Below are the records; give again exactly the line with "(rd b 8 1 = 1", the line with "have what : rd", and each line that lies between them, and nothing besides.

### SUPPLIED MATERIAL ###

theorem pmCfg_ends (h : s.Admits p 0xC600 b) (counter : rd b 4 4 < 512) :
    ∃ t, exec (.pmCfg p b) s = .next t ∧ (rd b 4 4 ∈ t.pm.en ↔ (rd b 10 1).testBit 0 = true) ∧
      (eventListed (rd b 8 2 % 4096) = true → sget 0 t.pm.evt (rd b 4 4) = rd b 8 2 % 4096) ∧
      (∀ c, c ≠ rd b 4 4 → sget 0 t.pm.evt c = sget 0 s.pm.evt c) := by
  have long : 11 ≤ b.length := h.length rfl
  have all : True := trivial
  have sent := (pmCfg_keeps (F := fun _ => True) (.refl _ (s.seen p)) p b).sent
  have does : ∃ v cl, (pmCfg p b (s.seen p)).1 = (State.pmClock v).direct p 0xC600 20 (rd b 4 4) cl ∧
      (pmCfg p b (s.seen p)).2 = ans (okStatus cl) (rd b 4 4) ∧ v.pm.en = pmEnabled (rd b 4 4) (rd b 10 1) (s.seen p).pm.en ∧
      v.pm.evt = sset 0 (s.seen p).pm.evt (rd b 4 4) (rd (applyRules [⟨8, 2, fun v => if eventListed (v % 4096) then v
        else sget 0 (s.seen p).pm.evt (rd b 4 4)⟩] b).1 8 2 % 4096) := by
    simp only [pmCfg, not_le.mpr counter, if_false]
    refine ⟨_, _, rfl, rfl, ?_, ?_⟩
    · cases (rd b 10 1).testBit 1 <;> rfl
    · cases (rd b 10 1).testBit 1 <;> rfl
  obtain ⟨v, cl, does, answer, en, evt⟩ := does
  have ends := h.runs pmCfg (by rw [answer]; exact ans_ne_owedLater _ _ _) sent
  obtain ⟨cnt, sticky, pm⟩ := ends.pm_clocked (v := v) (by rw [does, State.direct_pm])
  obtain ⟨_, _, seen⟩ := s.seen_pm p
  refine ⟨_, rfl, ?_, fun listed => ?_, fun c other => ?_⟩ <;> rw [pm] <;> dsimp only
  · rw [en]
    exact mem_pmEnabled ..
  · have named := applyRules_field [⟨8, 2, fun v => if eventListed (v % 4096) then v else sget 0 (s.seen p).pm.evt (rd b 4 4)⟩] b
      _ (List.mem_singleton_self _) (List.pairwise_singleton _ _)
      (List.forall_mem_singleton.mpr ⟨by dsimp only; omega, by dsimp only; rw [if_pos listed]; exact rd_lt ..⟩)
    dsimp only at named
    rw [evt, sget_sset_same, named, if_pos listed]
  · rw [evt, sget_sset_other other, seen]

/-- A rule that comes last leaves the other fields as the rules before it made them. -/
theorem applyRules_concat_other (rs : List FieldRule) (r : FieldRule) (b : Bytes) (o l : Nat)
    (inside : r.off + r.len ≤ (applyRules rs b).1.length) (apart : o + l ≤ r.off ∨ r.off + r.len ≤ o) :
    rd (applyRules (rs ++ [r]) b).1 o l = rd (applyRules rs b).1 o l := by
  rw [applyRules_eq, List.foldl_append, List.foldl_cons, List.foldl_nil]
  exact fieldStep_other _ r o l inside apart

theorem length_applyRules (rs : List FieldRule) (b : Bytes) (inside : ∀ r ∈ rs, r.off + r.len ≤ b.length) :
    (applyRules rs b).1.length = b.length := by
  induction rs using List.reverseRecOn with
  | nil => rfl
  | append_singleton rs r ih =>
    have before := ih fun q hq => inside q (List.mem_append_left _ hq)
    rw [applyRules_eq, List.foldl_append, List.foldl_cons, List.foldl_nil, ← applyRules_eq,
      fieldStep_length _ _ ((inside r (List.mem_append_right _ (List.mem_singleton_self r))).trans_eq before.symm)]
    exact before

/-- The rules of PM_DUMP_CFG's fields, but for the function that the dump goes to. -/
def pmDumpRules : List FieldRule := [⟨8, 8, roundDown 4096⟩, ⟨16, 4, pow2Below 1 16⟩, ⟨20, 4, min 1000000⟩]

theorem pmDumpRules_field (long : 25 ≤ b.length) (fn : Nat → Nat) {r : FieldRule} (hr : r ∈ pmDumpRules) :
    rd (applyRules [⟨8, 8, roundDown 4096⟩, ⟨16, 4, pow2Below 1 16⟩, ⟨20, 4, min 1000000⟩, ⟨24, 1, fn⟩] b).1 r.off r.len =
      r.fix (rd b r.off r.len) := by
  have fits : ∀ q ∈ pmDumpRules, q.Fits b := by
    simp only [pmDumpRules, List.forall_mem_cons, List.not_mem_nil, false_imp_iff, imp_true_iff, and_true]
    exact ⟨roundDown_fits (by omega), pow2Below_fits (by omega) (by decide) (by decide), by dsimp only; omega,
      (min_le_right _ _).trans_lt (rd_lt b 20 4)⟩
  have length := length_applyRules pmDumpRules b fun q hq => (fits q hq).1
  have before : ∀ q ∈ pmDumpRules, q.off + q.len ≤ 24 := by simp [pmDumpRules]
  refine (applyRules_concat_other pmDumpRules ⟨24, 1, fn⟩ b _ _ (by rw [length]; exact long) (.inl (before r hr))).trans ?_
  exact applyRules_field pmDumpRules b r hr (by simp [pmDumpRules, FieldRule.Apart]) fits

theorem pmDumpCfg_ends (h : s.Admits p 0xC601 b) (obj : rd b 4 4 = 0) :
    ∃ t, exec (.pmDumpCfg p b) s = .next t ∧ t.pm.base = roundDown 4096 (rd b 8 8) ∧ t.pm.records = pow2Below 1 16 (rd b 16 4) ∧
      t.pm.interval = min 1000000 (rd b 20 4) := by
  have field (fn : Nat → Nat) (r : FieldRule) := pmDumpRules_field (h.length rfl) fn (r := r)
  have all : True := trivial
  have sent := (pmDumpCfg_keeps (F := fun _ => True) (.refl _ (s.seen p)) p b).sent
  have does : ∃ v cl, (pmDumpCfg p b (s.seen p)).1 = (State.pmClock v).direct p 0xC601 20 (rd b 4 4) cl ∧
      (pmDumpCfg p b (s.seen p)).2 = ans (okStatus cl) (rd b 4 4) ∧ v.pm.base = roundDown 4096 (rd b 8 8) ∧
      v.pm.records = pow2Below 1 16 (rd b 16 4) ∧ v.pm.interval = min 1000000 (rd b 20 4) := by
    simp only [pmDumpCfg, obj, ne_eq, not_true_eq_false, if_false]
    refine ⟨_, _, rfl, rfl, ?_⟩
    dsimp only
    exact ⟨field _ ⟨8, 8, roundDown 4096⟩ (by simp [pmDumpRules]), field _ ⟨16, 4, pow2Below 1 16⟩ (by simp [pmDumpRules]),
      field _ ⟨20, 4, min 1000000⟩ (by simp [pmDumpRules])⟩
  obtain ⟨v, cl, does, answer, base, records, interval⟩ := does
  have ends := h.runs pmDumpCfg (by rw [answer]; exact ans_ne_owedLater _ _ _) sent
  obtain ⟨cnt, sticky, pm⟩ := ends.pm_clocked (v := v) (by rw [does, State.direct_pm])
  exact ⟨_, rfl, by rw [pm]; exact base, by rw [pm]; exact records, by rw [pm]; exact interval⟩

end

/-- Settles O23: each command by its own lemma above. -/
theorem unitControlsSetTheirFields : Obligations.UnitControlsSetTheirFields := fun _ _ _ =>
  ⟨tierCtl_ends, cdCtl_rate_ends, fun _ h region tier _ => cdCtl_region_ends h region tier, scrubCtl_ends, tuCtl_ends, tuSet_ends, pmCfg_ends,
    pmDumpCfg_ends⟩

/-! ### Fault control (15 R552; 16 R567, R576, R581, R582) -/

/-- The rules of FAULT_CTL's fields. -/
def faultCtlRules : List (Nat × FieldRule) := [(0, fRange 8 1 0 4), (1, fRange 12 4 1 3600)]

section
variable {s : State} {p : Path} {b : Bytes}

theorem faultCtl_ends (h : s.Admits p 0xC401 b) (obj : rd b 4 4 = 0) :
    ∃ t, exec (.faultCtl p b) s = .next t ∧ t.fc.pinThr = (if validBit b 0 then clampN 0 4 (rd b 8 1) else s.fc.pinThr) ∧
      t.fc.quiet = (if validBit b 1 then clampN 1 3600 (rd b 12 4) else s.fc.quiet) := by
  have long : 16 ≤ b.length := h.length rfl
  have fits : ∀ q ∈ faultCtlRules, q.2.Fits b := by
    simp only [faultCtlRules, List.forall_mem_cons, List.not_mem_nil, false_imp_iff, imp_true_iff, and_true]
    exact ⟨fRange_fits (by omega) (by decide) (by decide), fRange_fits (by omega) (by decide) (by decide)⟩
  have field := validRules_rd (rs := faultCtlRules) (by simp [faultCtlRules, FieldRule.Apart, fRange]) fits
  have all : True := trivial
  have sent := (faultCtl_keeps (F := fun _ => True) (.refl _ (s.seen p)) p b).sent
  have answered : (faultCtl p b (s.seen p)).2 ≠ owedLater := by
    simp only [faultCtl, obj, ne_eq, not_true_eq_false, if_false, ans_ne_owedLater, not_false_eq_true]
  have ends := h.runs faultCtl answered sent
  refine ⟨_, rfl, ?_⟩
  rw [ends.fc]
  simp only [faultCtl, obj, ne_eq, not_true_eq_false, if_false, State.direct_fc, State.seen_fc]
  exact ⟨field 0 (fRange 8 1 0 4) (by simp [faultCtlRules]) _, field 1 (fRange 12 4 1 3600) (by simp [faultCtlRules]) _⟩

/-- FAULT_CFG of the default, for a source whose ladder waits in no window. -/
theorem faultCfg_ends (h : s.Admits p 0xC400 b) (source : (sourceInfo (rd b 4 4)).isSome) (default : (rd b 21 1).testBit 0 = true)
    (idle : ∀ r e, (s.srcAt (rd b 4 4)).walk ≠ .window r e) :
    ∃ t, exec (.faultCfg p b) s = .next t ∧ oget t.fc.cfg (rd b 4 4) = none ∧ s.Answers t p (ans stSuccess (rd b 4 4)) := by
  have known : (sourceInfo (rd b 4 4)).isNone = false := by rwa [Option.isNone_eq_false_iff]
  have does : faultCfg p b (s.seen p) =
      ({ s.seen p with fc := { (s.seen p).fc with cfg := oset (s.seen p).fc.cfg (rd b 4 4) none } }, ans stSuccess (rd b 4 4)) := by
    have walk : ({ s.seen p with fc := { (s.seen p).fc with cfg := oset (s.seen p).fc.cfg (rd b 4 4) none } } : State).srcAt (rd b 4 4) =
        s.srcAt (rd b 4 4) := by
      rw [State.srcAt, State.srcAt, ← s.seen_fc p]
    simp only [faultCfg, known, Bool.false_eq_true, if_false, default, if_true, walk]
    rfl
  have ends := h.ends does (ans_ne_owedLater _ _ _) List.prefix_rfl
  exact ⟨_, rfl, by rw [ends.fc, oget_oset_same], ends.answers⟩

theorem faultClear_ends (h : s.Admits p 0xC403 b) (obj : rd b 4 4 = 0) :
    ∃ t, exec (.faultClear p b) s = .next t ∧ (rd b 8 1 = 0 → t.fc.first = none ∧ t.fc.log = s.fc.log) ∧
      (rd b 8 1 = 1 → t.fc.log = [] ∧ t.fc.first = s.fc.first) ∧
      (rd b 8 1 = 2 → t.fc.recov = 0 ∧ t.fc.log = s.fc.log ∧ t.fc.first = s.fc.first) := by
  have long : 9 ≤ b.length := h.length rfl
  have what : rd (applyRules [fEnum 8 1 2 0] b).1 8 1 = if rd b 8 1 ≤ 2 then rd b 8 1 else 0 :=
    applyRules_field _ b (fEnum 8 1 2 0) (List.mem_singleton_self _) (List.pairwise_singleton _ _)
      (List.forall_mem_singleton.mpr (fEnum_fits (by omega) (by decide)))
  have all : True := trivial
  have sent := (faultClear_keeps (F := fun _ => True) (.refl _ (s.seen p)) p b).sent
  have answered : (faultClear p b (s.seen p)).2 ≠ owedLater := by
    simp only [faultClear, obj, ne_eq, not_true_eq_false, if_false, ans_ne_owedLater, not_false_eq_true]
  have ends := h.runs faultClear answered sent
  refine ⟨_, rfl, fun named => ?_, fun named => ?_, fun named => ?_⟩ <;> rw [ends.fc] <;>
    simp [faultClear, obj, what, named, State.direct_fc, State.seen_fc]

###

**SOLUTION BELOW**
      (rd b 8 1 = 1 → t.fc.log = [] ∧ t.fc.first = s.fc.first) ∧
      (rd b 8 1 = 2 → t.fc.recov = 0 ∧ t.fc.log = s.fc.log ∧ t.fc.first = s.fc.first) := by
  have long : 9 ≤ b.length := h.length rfl
  have what : rd (applyRules [fEnum 8 1 2 0] b).1 8 1 = if rd b 8 1 ≤ 2 then rd b 8 1 else 0 :=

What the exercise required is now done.